> **LISTED RECORDS**:
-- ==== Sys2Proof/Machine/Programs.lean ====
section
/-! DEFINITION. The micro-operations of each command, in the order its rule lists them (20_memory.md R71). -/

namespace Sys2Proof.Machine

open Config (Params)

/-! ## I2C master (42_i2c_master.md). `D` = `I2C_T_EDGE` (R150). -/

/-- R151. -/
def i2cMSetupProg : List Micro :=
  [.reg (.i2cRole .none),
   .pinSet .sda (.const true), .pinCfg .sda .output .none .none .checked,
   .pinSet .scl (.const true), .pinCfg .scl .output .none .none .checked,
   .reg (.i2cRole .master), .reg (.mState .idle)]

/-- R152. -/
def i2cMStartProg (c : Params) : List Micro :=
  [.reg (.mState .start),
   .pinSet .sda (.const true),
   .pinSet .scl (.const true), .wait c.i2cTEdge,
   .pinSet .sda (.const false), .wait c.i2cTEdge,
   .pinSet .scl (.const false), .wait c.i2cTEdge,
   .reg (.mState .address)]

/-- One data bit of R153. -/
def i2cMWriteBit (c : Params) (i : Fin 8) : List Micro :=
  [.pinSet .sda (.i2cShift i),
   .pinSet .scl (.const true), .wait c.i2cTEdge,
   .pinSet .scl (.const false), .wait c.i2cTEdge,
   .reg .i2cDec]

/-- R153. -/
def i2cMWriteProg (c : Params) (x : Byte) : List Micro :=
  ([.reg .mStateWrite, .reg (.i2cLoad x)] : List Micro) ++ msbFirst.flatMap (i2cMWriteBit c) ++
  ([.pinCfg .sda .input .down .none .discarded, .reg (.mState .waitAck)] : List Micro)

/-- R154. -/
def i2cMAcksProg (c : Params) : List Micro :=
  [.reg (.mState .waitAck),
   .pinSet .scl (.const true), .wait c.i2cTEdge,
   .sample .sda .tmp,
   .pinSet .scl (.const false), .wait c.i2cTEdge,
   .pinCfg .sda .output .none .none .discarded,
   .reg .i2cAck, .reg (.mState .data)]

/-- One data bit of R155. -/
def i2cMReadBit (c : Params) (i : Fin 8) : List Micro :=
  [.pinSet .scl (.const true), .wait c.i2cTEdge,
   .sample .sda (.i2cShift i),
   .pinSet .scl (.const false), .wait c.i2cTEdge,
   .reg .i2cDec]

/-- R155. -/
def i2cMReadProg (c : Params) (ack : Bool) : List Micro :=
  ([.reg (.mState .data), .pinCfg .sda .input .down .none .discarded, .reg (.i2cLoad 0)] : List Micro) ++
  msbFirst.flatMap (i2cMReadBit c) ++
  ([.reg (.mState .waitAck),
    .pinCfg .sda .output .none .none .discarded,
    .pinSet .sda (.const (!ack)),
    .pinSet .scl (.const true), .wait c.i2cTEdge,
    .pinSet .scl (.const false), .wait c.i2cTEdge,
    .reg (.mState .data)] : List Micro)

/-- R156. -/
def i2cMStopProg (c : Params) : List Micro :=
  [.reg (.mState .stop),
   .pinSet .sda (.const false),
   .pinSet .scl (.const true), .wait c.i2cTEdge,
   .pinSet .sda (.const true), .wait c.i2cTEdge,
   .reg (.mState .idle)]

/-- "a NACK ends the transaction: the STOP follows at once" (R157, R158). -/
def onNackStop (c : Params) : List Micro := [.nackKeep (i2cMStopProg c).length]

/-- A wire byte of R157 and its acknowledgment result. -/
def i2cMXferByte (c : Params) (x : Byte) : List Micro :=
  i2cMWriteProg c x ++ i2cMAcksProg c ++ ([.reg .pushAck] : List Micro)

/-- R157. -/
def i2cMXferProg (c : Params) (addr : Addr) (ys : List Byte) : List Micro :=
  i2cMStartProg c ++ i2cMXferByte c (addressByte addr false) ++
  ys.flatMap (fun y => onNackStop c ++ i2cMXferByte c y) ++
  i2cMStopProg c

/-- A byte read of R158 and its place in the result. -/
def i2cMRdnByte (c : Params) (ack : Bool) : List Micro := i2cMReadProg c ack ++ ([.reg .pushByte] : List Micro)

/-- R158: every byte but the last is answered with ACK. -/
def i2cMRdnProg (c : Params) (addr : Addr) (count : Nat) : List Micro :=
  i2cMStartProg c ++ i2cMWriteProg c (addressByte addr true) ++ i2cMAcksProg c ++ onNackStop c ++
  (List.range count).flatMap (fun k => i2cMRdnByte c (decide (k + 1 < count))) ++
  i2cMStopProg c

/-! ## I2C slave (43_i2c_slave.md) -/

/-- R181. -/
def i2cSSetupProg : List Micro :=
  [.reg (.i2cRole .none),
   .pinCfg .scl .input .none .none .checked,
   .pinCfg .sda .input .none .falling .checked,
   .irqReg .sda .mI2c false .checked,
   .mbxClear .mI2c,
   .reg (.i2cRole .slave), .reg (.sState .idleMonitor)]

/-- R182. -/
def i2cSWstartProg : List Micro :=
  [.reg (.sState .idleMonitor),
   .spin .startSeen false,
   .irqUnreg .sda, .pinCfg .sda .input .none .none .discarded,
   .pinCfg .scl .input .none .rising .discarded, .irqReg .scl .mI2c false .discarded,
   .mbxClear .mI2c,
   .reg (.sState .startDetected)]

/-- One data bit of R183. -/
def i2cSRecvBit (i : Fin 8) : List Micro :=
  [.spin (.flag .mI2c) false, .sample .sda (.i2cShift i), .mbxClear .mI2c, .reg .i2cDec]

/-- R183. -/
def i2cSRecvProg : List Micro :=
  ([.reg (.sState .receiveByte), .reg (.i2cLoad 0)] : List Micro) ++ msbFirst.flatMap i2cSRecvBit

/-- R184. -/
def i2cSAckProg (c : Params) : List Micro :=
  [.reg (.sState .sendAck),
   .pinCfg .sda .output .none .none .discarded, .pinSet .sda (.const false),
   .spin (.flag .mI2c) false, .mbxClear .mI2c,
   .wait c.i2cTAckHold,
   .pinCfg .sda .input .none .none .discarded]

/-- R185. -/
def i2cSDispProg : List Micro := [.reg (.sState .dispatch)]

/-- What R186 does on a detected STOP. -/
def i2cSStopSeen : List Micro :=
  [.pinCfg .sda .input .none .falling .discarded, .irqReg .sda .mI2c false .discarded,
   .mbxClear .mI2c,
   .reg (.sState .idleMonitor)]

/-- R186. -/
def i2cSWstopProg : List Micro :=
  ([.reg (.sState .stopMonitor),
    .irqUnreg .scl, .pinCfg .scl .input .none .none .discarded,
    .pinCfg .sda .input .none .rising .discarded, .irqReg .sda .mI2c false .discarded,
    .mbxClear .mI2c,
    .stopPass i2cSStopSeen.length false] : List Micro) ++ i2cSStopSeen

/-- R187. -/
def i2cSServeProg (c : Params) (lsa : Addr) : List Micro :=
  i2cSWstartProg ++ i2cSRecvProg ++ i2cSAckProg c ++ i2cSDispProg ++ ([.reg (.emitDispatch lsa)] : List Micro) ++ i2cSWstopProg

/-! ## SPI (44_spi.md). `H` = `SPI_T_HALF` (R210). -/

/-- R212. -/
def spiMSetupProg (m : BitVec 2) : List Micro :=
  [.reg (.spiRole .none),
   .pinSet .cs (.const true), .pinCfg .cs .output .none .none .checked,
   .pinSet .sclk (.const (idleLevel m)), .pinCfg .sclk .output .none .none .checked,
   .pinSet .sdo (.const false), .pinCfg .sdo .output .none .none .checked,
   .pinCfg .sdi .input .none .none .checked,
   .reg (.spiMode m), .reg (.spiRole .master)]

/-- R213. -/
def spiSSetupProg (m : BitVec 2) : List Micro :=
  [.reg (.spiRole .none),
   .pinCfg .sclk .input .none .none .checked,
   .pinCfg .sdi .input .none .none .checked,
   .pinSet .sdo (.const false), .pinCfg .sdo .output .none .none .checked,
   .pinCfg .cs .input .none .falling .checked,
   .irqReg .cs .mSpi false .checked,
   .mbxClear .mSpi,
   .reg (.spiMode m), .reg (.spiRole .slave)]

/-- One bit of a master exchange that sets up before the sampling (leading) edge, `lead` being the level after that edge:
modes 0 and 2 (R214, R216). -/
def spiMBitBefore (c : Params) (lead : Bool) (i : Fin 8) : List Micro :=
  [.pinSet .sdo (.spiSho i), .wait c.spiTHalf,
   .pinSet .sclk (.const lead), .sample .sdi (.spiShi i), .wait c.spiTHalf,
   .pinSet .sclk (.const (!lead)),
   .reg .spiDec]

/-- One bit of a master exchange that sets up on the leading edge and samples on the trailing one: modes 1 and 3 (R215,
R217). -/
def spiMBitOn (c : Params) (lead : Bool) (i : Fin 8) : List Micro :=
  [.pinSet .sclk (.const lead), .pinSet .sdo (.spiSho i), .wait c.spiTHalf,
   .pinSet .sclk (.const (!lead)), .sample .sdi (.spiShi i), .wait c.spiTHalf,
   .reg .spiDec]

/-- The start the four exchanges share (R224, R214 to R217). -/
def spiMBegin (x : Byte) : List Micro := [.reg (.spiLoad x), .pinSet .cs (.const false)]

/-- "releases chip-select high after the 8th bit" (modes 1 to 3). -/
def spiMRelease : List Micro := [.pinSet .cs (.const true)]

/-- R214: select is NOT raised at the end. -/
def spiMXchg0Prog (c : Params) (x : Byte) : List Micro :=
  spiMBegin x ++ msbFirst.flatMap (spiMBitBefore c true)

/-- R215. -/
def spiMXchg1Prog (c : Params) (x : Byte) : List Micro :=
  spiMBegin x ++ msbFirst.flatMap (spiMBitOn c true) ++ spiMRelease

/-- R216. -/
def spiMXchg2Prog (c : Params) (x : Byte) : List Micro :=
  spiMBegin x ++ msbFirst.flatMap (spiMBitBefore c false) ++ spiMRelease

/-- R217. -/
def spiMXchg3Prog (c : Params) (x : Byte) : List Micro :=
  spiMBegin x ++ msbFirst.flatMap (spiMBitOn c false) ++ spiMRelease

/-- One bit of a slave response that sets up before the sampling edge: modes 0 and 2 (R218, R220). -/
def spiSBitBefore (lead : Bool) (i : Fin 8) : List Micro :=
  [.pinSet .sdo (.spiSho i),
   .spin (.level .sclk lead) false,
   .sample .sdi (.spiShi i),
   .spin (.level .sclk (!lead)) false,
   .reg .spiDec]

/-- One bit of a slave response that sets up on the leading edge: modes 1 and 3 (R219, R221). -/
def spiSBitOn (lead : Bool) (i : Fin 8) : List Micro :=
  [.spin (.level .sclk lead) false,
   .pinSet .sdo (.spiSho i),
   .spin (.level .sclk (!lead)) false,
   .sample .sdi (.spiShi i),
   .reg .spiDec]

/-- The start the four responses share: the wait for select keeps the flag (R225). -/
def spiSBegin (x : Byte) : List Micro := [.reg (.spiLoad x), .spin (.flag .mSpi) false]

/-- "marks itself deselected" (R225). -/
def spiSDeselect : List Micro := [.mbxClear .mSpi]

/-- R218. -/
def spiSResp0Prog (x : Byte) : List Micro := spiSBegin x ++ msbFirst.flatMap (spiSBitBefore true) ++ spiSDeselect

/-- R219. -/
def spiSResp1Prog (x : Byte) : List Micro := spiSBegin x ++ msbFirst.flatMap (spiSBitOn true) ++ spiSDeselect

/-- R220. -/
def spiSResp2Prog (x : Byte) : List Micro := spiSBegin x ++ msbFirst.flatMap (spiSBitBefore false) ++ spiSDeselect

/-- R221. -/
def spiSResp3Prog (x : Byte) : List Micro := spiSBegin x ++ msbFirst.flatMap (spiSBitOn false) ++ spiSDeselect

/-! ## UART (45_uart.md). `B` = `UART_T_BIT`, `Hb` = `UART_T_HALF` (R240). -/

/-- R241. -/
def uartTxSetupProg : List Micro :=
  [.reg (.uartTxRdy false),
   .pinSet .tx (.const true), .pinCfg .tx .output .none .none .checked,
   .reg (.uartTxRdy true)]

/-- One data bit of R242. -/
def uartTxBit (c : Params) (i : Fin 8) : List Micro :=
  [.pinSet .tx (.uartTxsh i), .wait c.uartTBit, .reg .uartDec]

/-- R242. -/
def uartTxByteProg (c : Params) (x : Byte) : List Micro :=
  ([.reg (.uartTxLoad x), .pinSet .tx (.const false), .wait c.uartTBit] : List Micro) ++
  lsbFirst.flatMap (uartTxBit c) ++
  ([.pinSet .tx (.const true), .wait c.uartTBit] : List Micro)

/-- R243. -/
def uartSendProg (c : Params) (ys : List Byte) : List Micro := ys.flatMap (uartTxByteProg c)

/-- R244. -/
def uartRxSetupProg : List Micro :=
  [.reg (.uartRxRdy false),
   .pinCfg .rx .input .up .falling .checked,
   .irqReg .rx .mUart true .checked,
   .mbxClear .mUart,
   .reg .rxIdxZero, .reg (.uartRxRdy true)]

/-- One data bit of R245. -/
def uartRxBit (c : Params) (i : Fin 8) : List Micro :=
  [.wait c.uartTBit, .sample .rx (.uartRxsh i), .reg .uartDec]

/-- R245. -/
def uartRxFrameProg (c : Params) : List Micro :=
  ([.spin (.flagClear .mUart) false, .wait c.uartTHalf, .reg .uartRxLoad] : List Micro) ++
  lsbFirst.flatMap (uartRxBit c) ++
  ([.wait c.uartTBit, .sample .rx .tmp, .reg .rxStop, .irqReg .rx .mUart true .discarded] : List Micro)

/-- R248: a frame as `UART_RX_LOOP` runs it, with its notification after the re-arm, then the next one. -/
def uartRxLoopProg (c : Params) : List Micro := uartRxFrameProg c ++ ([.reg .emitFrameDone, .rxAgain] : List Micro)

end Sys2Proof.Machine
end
--
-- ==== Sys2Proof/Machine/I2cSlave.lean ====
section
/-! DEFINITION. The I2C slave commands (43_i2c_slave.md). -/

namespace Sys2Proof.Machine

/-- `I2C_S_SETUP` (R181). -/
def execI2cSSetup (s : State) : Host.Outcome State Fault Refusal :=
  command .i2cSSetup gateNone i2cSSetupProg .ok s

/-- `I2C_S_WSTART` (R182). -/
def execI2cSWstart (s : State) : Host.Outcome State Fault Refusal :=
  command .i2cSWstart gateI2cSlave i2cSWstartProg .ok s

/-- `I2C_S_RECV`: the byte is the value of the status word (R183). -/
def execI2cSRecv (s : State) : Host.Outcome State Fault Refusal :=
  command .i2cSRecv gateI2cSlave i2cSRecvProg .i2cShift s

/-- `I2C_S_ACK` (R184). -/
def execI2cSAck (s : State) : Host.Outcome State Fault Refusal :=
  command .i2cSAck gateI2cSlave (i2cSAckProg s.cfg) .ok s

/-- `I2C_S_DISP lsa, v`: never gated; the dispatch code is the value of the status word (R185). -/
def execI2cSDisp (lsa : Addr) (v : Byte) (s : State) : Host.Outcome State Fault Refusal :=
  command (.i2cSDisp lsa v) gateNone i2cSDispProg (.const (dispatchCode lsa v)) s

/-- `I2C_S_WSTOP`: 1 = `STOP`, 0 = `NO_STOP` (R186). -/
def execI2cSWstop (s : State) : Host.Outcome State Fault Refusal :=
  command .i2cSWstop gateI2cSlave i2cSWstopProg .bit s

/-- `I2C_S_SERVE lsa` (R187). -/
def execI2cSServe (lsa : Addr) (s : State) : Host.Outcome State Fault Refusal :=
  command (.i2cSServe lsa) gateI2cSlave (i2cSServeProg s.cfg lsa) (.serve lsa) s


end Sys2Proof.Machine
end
--
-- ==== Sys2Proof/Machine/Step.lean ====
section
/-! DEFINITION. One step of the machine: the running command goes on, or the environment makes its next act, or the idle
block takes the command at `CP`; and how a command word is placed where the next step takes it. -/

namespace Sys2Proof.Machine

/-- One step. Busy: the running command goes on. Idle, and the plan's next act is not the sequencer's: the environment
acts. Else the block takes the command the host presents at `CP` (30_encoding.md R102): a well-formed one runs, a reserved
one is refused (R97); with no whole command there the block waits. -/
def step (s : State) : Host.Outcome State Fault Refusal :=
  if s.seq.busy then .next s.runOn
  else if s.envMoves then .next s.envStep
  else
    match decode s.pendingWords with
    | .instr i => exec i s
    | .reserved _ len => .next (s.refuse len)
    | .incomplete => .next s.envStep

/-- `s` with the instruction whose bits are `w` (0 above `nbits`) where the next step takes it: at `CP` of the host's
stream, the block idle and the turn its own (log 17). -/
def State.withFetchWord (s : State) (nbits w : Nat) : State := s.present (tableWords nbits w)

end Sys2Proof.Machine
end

> **TASK INSTRUCTIONS**:
Your task is to gather all lines from the entries above that hold the word "spiMRelease".

> **RESPONSE FOR THIS EXERCISE**:
def spiMRelease : List Micro := [.pinSet .cs (.const true)]
  spiMBegin x ++ msbFirst.flatMap (spiMBitOn c true) ++ spiMRelease
  spiMBegin x ++ msbFirst.flatMap (spiMBitBefore c false) ++ spiMRelease
  spiMBegin x ++ msbFirst.flatMap (spiMBitOn c false) ++ spiMRelease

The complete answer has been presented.